-- Opening Marker --

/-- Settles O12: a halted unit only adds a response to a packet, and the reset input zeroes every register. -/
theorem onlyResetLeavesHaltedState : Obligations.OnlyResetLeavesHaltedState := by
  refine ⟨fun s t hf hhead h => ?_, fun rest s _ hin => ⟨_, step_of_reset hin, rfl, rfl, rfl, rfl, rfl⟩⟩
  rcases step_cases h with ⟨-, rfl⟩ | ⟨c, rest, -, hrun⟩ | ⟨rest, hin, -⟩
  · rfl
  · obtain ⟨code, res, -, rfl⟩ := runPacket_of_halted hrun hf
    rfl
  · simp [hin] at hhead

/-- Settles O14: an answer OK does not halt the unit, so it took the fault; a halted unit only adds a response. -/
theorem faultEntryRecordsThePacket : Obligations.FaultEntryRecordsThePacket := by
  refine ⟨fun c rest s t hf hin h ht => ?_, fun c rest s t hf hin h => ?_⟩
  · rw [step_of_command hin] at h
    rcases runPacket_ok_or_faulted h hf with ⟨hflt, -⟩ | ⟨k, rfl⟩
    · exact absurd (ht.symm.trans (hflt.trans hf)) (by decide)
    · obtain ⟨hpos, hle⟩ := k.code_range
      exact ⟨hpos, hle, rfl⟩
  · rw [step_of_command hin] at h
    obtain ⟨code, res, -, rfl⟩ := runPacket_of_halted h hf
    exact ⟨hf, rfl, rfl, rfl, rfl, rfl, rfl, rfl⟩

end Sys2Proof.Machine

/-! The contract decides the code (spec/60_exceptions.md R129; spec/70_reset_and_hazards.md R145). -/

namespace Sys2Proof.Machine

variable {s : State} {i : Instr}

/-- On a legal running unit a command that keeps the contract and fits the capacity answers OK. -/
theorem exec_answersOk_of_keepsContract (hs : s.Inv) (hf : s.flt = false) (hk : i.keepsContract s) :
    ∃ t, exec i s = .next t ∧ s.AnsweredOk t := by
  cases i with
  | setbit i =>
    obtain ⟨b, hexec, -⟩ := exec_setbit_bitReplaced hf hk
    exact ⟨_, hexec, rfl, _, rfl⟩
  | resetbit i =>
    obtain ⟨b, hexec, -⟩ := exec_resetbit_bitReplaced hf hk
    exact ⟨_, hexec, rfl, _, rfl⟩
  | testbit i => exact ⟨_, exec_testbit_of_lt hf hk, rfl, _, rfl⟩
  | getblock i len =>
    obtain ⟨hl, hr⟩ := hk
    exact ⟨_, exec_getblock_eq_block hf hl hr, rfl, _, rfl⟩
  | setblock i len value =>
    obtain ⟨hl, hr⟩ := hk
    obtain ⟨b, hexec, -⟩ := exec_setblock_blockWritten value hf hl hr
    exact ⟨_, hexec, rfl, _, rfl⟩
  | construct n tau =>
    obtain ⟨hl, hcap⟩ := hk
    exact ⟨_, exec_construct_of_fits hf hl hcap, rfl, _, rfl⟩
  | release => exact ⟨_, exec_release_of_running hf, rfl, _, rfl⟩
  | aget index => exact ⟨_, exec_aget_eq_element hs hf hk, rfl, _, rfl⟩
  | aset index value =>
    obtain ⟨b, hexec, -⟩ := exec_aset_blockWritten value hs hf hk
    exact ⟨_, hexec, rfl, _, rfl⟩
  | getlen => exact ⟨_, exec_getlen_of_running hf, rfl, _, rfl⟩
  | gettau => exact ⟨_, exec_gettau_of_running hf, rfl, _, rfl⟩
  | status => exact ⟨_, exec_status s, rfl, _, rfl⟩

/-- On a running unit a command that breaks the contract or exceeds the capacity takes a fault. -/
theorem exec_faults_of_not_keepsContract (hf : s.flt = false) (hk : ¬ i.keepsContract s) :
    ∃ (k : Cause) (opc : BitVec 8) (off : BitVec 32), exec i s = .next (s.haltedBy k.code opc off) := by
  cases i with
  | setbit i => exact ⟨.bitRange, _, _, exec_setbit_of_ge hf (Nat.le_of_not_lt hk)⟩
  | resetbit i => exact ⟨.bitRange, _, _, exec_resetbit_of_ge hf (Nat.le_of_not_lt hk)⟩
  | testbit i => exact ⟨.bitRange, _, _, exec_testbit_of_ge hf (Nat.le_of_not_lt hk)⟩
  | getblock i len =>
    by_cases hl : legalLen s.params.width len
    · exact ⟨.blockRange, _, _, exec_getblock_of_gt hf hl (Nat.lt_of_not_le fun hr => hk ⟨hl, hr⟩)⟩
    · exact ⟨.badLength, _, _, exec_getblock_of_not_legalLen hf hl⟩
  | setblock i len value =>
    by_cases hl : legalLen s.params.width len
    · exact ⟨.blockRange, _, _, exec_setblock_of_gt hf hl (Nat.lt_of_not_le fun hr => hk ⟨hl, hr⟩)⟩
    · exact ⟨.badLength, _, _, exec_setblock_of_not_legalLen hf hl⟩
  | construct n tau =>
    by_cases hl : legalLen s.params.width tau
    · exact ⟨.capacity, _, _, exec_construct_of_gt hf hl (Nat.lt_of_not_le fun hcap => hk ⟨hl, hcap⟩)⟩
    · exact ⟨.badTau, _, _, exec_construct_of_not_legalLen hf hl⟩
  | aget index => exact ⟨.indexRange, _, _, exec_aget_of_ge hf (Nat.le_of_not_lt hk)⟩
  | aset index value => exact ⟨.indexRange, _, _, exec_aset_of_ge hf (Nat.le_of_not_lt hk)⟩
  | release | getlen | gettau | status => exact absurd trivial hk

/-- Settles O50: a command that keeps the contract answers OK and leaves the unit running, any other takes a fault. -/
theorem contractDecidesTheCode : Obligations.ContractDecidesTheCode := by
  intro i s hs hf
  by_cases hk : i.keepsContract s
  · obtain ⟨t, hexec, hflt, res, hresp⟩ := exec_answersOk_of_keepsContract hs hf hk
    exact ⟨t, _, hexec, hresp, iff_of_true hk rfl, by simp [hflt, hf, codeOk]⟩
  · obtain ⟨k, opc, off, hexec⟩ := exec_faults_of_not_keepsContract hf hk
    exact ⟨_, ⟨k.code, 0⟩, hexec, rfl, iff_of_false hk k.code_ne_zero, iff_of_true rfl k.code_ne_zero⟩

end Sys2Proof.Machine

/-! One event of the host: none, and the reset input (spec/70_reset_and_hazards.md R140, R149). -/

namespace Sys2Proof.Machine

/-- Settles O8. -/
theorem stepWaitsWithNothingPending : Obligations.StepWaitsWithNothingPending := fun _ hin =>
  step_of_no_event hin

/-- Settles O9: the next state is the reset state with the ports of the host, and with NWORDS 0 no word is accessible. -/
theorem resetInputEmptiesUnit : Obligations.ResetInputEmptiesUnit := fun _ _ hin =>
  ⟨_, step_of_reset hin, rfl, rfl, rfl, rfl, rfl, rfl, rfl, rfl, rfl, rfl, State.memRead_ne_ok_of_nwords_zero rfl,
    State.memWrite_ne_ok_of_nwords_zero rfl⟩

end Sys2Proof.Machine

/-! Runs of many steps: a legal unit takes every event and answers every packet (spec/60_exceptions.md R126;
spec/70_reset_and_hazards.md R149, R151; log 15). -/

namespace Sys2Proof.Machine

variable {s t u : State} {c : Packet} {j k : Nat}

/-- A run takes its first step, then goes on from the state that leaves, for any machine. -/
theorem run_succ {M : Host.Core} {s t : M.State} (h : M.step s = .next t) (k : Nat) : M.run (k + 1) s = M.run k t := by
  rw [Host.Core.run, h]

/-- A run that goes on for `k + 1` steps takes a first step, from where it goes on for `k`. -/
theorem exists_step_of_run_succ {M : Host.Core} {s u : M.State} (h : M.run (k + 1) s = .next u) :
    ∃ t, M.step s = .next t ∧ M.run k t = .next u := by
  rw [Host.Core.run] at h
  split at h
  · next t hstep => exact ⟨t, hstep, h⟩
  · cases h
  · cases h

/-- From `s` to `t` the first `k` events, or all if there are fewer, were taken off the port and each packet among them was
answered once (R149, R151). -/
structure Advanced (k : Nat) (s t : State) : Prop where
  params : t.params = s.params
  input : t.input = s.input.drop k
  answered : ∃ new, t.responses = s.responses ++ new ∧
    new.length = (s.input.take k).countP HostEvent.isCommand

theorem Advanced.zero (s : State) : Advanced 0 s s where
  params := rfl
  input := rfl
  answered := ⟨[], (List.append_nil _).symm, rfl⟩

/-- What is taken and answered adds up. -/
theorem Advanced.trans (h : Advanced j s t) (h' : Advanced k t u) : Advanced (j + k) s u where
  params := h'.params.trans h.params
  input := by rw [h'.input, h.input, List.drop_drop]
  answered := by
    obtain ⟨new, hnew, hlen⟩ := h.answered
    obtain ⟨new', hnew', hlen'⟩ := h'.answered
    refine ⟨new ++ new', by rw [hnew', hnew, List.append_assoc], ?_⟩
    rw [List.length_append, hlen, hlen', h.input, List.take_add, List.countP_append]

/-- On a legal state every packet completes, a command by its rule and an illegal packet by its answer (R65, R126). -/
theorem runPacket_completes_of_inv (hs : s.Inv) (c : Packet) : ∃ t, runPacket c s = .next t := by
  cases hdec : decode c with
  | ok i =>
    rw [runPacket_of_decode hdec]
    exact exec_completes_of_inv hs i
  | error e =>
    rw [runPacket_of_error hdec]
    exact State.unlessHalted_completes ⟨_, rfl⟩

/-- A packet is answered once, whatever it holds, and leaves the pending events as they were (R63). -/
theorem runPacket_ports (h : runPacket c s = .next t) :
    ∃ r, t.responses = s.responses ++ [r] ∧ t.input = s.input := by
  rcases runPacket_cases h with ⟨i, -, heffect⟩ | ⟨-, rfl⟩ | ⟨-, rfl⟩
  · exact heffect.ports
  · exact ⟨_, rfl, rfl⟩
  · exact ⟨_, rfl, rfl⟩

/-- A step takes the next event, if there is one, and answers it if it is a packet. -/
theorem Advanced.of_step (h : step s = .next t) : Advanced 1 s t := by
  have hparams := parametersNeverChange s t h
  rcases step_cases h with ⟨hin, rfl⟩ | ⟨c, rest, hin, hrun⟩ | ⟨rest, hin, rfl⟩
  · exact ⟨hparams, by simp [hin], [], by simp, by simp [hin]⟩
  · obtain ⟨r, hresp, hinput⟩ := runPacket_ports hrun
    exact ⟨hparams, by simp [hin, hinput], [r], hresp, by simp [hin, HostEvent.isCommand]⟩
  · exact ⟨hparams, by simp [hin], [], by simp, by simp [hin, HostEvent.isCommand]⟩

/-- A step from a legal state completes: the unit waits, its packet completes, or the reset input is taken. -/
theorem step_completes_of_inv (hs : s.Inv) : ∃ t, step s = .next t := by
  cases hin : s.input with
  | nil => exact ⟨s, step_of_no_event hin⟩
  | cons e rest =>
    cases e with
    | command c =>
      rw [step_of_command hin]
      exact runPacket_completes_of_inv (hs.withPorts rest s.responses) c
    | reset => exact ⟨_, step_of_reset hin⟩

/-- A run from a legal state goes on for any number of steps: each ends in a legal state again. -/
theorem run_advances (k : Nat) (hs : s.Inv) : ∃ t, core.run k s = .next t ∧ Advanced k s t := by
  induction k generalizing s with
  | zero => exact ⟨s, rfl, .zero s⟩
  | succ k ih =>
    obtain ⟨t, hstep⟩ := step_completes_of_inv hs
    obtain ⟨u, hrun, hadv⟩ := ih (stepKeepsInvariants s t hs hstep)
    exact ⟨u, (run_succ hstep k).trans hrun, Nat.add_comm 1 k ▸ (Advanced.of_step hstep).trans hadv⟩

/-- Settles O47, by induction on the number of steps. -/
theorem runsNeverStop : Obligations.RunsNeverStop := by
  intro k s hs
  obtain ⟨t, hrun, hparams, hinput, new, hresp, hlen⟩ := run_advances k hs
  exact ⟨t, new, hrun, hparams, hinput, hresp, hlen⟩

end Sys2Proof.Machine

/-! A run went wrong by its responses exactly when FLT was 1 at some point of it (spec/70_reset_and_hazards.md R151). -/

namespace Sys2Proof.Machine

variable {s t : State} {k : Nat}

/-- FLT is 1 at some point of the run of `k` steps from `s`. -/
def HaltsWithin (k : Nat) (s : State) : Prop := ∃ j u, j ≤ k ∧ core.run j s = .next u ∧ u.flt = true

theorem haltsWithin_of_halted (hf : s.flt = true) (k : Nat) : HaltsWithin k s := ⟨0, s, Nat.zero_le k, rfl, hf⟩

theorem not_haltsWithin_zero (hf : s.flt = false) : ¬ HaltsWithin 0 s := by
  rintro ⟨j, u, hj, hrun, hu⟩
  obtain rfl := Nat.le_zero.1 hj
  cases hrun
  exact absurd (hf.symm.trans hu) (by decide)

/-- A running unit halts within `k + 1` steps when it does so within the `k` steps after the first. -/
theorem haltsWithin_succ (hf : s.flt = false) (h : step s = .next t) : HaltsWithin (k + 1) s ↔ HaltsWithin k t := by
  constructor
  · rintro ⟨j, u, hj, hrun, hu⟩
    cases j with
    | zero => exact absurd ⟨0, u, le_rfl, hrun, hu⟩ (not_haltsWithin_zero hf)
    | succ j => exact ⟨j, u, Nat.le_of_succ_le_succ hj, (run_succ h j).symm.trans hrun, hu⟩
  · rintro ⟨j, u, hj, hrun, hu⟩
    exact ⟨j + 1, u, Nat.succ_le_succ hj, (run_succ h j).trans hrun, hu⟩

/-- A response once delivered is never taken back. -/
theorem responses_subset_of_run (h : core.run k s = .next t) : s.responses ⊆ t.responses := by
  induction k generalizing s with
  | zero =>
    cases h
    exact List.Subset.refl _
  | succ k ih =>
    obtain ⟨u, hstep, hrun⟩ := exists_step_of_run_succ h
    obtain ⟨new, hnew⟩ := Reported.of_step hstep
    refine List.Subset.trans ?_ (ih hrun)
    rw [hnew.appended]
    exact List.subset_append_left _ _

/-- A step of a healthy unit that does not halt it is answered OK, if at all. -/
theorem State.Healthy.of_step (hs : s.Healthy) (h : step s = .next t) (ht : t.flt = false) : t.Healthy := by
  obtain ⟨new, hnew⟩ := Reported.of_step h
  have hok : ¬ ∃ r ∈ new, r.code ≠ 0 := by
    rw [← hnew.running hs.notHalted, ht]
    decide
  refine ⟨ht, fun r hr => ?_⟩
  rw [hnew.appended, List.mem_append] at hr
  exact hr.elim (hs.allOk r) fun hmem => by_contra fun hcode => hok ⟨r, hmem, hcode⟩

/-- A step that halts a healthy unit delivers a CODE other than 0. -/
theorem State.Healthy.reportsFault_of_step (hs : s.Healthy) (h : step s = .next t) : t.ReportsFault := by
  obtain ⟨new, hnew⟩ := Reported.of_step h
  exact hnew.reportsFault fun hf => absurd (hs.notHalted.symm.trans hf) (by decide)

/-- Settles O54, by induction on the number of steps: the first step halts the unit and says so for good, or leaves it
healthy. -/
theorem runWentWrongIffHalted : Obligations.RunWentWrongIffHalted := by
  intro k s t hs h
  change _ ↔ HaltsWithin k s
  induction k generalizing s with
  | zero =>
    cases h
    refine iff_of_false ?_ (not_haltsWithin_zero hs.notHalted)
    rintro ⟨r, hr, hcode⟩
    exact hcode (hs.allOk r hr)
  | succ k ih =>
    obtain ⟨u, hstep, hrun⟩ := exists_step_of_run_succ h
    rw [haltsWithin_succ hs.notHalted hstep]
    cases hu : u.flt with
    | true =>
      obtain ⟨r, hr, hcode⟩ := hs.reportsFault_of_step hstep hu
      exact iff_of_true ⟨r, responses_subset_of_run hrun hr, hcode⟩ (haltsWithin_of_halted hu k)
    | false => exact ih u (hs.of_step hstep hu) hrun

-- Closing Marker --

=== Description of the task ===
Tally up the lines of the data above where the string "have" appears, and give only the count.

=== The completed task ===
2